** WORK ORDER **
When you reach the line containing "window (00) -/" in the records below, start copying exactly, and stop once you have copied the line containing "def Obligations.WideRegisters : Prop".

+--

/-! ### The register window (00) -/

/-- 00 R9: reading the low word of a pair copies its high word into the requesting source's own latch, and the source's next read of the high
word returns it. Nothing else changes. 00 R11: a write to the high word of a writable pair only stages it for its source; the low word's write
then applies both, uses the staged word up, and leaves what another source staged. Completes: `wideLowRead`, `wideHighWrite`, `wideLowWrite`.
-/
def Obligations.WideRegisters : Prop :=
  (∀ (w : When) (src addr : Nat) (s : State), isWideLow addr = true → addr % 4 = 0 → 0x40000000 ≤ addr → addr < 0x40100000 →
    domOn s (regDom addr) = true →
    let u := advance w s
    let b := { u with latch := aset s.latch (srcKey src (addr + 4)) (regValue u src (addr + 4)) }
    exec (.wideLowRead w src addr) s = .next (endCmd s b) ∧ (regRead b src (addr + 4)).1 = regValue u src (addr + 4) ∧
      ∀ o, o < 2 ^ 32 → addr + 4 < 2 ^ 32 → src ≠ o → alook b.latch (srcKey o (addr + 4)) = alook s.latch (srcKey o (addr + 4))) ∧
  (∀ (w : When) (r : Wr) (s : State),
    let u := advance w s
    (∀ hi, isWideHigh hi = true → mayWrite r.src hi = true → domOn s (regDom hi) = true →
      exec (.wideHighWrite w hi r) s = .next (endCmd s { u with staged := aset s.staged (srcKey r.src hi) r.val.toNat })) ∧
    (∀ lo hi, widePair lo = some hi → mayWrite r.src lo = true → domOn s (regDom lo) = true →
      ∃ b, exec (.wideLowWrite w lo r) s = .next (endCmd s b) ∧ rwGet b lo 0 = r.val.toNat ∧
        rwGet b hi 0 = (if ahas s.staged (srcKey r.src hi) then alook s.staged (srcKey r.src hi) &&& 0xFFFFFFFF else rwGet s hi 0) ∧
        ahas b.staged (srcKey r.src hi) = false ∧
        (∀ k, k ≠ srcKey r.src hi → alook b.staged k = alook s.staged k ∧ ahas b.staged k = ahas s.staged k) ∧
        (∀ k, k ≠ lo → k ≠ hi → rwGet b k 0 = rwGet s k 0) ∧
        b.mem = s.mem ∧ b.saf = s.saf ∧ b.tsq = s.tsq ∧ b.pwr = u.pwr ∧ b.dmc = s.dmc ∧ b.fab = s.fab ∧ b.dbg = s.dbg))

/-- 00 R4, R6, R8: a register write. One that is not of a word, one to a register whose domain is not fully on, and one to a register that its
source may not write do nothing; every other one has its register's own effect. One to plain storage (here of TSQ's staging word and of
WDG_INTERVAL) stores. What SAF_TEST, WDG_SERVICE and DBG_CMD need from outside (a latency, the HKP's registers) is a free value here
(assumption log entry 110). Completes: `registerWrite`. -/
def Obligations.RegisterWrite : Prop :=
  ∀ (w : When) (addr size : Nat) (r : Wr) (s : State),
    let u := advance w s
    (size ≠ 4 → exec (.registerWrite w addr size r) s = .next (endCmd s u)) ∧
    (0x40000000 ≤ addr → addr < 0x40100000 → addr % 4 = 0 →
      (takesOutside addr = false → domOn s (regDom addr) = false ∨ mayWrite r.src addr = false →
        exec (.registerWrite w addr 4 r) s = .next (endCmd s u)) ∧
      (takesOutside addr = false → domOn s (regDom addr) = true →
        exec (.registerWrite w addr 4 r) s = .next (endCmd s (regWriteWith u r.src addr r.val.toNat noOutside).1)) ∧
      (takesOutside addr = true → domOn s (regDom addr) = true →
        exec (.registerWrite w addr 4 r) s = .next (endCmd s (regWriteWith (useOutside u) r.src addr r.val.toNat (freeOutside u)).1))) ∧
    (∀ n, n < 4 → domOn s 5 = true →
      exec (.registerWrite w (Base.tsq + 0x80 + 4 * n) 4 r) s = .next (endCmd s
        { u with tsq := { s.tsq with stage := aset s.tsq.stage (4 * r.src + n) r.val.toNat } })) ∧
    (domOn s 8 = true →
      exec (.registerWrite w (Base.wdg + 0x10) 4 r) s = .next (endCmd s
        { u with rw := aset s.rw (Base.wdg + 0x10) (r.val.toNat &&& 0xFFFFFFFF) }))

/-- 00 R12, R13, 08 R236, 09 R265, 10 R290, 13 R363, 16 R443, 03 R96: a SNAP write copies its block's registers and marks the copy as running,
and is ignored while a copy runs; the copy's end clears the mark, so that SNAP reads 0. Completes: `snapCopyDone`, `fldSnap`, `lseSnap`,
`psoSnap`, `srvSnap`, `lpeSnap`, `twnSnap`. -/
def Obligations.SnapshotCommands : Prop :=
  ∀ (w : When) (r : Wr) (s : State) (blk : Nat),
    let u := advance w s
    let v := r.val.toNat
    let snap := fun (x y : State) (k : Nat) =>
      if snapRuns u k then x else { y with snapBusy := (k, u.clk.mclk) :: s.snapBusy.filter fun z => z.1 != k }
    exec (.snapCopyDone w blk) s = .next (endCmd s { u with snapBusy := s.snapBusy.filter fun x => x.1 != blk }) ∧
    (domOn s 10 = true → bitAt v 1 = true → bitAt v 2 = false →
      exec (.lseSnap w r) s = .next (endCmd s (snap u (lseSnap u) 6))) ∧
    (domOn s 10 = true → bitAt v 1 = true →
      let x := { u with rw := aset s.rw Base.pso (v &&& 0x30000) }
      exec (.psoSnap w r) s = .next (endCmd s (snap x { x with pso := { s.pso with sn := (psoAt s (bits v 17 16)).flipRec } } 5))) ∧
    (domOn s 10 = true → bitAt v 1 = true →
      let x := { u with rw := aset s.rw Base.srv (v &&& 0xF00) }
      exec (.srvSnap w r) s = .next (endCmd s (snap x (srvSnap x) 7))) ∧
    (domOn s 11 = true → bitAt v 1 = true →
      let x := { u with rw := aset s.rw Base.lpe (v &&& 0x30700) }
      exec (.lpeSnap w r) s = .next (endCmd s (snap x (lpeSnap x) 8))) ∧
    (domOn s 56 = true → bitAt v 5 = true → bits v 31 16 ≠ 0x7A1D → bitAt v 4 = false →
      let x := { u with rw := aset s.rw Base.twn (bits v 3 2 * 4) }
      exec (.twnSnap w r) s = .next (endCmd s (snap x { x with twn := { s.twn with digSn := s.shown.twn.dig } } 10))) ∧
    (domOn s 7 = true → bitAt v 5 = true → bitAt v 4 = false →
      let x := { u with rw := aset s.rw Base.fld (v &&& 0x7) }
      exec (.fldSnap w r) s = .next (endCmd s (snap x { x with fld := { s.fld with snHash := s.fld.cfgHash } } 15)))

+--

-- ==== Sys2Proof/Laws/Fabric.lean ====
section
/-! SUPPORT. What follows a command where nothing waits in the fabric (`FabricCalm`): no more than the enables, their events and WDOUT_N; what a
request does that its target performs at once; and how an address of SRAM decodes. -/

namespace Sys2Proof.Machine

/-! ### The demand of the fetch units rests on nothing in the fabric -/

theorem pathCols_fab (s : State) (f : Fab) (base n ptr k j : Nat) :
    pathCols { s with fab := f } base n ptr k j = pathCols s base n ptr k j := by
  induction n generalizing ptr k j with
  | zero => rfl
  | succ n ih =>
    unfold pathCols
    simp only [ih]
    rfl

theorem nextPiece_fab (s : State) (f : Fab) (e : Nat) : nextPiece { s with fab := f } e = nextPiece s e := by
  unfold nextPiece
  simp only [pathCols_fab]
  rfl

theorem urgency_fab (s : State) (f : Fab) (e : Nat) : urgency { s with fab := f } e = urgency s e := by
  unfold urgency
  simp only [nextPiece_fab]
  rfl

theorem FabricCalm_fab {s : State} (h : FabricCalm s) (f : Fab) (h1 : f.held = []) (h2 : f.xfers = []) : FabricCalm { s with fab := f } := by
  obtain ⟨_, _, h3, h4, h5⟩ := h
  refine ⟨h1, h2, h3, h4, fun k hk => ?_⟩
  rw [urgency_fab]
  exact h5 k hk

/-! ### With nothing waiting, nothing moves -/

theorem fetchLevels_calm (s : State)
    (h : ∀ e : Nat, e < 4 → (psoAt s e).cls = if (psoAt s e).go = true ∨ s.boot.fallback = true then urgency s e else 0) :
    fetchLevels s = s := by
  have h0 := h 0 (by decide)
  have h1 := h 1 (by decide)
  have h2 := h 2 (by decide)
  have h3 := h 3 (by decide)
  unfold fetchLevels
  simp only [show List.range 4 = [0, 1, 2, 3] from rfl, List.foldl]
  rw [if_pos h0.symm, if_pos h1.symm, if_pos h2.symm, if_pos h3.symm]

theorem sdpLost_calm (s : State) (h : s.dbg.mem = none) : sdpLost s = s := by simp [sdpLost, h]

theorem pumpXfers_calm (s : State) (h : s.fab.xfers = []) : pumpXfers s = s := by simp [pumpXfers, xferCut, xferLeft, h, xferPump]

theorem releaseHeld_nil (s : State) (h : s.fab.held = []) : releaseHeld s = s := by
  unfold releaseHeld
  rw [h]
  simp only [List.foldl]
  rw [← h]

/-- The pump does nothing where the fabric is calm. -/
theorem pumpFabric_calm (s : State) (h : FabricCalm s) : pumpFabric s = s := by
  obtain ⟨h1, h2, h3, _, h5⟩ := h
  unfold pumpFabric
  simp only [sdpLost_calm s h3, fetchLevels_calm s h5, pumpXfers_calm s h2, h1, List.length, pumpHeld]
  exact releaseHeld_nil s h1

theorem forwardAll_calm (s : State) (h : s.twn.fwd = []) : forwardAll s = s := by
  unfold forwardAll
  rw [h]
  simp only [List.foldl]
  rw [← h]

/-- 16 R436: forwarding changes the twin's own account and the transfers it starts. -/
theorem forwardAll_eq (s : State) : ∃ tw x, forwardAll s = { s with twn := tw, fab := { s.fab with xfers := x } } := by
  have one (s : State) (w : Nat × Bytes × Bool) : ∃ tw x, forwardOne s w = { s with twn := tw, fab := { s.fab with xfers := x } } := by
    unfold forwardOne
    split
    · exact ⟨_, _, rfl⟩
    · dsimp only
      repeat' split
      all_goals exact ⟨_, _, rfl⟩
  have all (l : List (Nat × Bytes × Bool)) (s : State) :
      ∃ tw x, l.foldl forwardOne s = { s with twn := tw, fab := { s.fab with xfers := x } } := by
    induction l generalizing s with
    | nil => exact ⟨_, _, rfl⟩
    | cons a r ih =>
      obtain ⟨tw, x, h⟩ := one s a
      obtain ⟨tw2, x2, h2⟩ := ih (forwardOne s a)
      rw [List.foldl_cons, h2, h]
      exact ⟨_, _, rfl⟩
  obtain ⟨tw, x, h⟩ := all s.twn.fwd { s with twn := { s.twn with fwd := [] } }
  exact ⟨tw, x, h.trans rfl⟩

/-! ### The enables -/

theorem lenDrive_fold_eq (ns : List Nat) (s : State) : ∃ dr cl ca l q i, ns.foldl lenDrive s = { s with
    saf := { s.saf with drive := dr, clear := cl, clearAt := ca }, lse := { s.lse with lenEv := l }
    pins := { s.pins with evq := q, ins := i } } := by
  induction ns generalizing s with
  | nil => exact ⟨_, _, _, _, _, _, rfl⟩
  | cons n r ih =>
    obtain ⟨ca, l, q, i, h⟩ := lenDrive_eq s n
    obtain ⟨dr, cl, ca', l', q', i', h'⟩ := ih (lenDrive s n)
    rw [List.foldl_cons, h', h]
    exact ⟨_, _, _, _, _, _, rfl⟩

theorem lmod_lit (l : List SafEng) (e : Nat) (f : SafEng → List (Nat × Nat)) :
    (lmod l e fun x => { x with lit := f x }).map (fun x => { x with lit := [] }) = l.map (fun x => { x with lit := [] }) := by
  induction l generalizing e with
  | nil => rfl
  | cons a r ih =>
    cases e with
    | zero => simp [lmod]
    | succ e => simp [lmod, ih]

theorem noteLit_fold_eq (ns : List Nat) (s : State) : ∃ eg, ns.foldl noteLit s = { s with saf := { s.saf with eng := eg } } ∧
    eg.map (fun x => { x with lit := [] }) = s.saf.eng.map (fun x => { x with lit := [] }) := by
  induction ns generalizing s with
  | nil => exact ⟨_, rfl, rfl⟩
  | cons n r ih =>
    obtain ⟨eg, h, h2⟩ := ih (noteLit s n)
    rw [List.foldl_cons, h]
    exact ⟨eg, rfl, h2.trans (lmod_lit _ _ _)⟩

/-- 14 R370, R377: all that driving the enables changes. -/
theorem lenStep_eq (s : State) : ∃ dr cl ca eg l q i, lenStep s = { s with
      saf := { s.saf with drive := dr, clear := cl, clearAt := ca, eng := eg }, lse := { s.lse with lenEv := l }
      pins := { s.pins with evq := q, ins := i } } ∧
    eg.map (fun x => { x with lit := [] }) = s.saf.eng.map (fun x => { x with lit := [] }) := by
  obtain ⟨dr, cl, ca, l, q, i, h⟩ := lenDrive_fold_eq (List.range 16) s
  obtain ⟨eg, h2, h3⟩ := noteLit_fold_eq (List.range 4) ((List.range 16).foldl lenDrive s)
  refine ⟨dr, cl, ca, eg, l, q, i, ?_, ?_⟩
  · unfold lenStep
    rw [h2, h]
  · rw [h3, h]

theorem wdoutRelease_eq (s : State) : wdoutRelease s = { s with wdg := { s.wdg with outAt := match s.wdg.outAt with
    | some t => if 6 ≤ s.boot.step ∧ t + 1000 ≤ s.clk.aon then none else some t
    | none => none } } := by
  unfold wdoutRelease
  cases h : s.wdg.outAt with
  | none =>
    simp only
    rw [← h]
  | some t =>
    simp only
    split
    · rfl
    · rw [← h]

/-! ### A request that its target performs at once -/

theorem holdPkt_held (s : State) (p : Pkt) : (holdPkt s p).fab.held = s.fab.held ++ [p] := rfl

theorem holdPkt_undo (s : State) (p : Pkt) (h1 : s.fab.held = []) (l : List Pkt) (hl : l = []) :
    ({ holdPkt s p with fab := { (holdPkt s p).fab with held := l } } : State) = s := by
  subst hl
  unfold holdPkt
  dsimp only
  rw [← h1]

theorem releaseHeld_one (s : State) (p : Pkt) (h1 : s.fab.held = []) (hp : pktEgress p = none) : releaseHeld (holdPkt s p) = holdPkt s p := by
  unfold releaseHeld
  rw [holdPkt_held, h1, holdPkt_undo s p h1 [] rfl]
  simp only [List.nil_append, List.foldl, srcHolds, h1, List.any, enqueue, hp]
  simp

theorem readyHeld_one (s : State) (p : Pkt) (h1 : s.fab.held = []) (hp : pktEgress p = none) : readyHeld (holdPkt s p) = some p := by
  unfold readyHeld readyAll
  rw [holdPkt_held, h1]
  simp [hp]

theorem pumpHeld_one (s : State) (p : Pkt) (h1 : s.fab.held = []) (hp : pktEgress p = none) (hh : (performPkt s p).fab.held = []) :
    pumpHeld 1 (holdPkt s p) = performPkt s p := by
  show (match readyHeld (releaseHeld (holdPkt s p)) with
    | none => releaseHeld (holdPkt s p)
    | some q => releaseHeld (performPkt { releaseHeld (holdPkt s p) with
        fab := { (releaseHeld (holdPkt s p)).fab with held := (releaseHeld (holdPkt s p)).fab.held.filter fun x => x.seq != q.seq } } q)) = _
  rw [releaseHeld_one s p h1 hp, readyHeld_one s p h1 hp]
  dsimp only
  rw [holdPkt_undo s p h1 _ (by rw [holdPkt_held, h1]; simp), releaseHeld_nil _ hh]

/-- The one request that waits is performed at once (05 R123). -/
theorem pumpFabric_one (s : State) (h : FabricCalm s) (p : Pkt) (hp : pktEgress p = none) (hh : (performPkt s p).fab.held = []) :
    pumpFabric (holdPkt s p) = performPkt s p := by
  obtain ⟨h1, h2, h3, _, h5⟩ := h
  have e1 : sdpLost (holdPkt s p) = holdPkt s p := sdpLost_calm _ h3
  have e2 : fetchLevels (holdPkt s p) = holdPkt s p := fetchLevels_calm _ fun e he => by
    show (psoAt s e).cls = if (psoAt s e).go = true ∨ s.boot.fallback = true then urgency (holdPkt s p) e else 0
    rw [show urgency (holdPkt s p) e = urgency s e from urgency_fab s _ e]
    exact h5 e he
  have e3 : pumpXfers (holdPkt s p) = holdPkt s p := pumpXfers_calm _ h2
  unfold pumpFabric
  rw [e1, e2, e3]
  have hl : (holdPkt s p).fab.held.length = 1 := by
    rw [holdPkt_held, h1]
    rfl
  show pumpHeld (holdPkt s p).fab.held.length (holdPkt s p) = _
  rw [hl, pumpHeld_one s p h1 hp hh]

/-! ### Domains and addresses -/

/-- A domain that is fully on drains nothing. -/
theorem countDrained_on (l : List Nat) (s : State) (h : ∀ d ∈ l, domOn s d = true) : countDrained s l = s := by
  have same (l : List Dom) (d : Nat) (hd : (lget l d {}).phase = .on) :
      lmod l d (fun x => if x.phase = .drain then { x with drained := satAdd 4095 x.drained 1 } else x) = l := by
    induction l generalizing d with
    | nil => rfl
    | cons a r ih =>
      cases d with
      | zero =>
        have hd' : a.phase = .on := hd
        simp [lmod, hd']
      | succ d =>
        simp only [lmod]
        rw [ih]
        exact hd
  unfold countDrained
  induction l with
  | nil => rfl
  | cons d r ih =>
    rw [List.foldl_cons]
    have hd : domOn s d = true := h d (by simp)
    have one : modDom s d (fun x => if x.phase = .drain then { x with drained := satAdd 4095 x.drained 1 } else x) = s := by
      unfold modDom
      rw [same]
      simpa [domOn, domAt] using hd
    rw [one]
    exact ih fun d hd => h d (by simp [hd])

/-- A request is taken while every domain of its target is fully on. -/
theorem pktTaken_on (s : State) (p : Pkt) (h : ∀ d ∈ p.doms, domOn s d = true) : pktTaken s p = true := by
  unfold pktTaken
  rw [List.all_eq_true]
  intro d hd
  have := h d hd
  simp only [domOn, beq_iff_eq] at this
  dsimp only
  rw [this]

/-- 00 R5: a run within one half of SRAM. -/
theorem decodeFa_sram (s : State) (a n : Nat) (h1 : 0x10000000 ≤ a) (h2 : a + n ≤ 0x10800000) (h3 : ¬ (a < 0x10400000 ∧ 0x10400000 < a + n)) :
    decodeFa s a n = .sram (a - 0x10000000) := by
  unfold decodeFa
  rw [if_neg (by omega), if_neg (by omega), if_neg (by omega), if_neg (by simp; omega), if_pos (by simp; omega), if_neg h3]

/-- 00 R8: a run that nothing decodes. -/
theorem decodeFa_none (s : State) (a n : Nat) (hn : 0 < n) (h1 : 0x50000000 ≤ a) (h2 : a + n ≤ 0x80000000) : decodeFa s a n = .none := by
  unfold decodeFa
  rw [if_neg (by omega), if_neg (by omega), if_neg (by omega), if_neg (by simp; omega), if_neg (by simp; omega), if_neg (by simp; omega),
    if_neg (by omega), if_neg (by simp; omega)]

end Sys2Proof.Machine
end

+--

** EXPECTED OUTPUT **
/-! ### The register window (00) -/

/-- 00 R9: reading the low word of a pair copies its high word into the requesting source's own latch, and the source's next read of the high
word returns it. Nothing else changes. 00 R11: a write to the high word of a writable pair only stages it for its source; the low word's write
then applies both, uses the staged word up, and leaves what another source staged. Completes: `wideLowRead`, `wideHighWrite`, `wideLowWrite`.
-/
def Obligations.WideRegisters : Prop :=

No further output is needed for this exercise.